The first chempound repository is up online!
Right now it contains several hundred Gaussian calculations from Anna
Croft, and will soon have some calculations from Henry Rzepa, and some
crystal structures. Over the next few days I'm going to be putting
quite a lot of effort into improving the search tools, and early next
week we should be in a position where I can give you a simple script to
launch a local repository on your machine, together with a CLI tool to
deposit data to it.
Right now the calculations' index pages just contain a few fairly
arbitrary properties and parameters... as the parsers get developed
further, and more information is formatted into compchem CML it will be
straightforward to update these.
This is where we need your help!
What information do you want to see indexed / searchable / presented on
the web pages? And can you find examples of it in log files (and even
better, help extend the parsers to capture it and format it into
compchem CML!)? Also, are there and properties that can easily be
calculated / derived from the information in the log files that it would
be useful for the repository to generate?
I'll be presenting all of this on Wednesday at Open Repositories 2011,
in Austin, Texas.
Sam
That is great news!
>
> http://quixote.ch.cam.ac.uk/
>
> Right now it contains several hundred Gaussian calculations from Anna Croft,
> and will soon have some calculations from Henry Rzepa, and some crystal
> structures. Over the next few days I'm going to be putting quite a lot of
> effort into improving the search tools, and early next week we should be in
> a position where I can give you a simple script to launch a local repository
> on your machine, together with a CLI tool to deposit data to it.
>
> Right now the calculations' index pages just contain a few fairly arbitrary
> properties and parameters... as the parsers get developed further, and more
> information is formatted into compchem CML it will be straightforward to
> update these.
>
> This is where we need your help!
>
What I am most interested in - is there a web API I can use yet? I
would love simple API to upload, search, retrieve results etc. I could
then start working on a plugin to interact with this from Avogadro. I
think that would be very powerful for me. Are the raw log files, input
files etc stored with these too?
Great work Sam, look forward to any more details/documentation an available API.
Marcus
On 03/06/2011 21:48, Marcus D. Hanwell wrote:
> What I am most interested in - is there a web API I can use yet? I
> would love simple API to upload, search, retrieve results etc. I could
> then start working on a plugin to interact with this from Avogadro. I
> think that would be very powerful for me.

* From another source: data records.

-- ==== Sys2Proof/Laws/TouchDevice.lean ====
section
/-! SUPPORT. What each function of the model may touch (Laws/Touch.lean): security, bring-up, power, firmware, comparators, register access and debug. One lemma for each function; the footprint is the union of what its body writes. -/

namespace Sys2Proof.Machine

open Sys2Proof

theorem setAlert_touch {bit : Nat} {s : State} : Touch 191561942608236107294793378393788647952342390407168640 s (setAlert bit s) := by
  unfold setAlert
  refine Touch.ite ?_ ?_
  · exact Touch.refl _ _
  · refine Touch.step (mbxEvent_touch ..) rfl ?_
    refine Touch.step (setFld_touch ..) rfl ?_
    exact Touch.refl _ _

theorem setEmerg_touch {bit : Nat} {s : State} : Touch 18395938647103723002264799433617846963805458789629436016 s (setEmerg bit s) := by
  unfold setEmerg
  refine Touch.step (setKw_touch ..) rfl ?_
  exact Touch.refl _ _

theorem mbxServiceDown_touch {c : Caller} {s : State} : Touch 128 s (mbxServiceDown c s) := by
  unfold mbxServiceDown
  extract_lets -merge +onlyGivenNames x0
  clear_value x0
  split
  · rename_i x1 x2 h3
    refine Touch.ite ?_ ?_
    · refine Touch.step (setMailbox_touch ..) rfl ?_
      exact Touch.refl _ _
    · exact Touch.refl _ _
  · rename_i x4 h5
    exact Touch.refl _ _

theorem stopArray_touch {s : State} : Touch 638976 s (stopArray s) := by
  unfold stopArray
  refine Touch.step (t := s) (Touch.upd (F := 638976) rfl (Or.inr rfl)) rfl ?_
  exact Touch.refl _ _

theorem stopServices_touch {s : State} : Touch 274877907200 s (stopServices s) := by
  unfold stopServices
  extract_lets -merge +onlyGivenNames x0
  have h1 : Touch 274877907200 s x0 := by
    unfold x0
    refine Touch.step (setReg_touch ..) rfl ?_
    exact Touch.refl _ _
  clear_value x0
  refine Touch.step (t := x0) (Touch.upd (F := 256) rfl (Or.inr rfl)) rfl ?_
  exact h1

theorem enterHardpan_touch {code : Status} {s : State} {a32 : Nat} : Touch 580677984543351099184393171763518699883743379014281192 s (enterHardpan code s a32) := by
  unfold enterHardpan
  extract_lets -merge +onlyGivenNames x0
  have h1 : Touch 580677984543351099184393171763518699883743379014281192 s x0 := by
    unfold x0
    refine Touch.step (log_touch ..) rfl ?_
    exact Touch.refl _ _
  clear_value x0
  refine Touch.ite ?_ ?_
  · exact h1
  · extract_lets -merge +onlyGivenNames x2
    have h3 : Touch 580677984543351099184393171763518699883743379014281192 s x2 := by
      unfold x2
      refine Touch.step (stopServices_touch ..) rfl ?_
      refine Touch.step (stopArray_touch ..) rfl ?_
      exact h1
    clear_value x2
    extract_lets -merge +onlyGivenNames x4
    have h5 : Touch 580677984543351099184393171763518699883743379014281192 s x4 := by
      unfold x4
      refine Touch.foldl ?_ (fun x6 x7 h8 => ?_)
      · exact h3
      · refine Touch.step (portDown_touch ..) rfl ?_
        exact h8
    clear_value x4
    extract_lets -merge +onlyGivenNames x9
    have h10 : Touch 580677984543351099184393171763518699883743379014281192 s x9 := by
      unfold x9
      refine Touch.step (modPwr_touch rfl) rfl ?_
      exact h5
    clear_value x9
    extract_lets -merge +onlyGivenNames x11
    have h12 : Touch 580677984543351099184393171763518699883743379014281192 s x11 := by
      unfold x11
      refine Touch.foldl ?_ (fun x13 x14 h15 => ?_)
      · exact h10
      · refine Touch.step (setFld_touch ..) rfl ?_
        exact h15
    clear_value x11
    extract_lets -merge +onlyGivenNames x16
    have h17 : Touch 580677984543351099184393171763518699883743379014281192 s x16 := by
      unfold x16
      refine Touch.foldl ?_ (fun x18 x19 h20 => ?_)
      · exact h12
      · refine Touch.step (mbxServiceDown_touch ..) rfl ?_
        exact h20
    clear_value x16
    extract_lets -merge +onlyGivenNames x21
    have h22 : Touch 580677984543351099184393171763518699883743379014281192 s x21 := by
      unfold x21
      refine Touch.step (setAlert_touch ..) rfl ?_
      refine Touch.step (setReg_touch ..) rfl ?_
      exact h17
    clear_value x21
    extract_lets -merge +onlyGivenNames x23
    have h24 : Touch 580677984543351099184393171763518699883743379014281192 s x23 := by
      unfold x23
      refine Touch.step (irqSend_touch ..) rfl ?_
      refine Touch.step (irqSend_touch ..) rfl ?_
      exact h22
    clear_value x23
    refine Touch.step (modPwr_touch_all ..) rfl ?_
    exact h24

There are parts of a web api right now. All the data for the
collections / items is available via RDF. I haven't done anything about
JSON yet, but I haven't forgotten about it. I'll try to have a look at
adding something basic on the plane tomorrow.
There's a SPARQL endpoint at http://quixote.ch.cam.ac.uk/sparql/ that
can be used to explore and search the RDF, and you can get the complete
RDF (xml/turtle/n3) descriptions of individual collections / items using
content negotiation.
e.g.
curl -H "Accept: text/n3" -L http://quixote.ch.cam.ac.uk/
<http://quixote.ch.cam.ac.uk/content/>
a <http://www.openarchives.org/ore/terms/Aggregation> .
<http://www.openarchives.org/ore/terms/aggregates>
<http://quixote.ch.cam.ac.uk/content/compchem/> ,
<http://quixote.ch.cam.ac.uk/content/crystallography/> .
...
curl -H "Accept: application/rdf+xml" -L
http://quixote.ch.cam.ac.uk/content/compchem/anna/1_50/
There is also an upload API (using SWORD - an extension of AtomPub to
handle packages of files) that I'll describe in more detail soon.
The big task so far have been getting the basic functionality and core
architecture sorted. As the system has developed its had to go through
a number of fairly major refactorings, but I'm pretty happy with the way
the system is structured now, and it has become much easier to add new
functionality.
> Are the raw log files, input files etc stored with these too?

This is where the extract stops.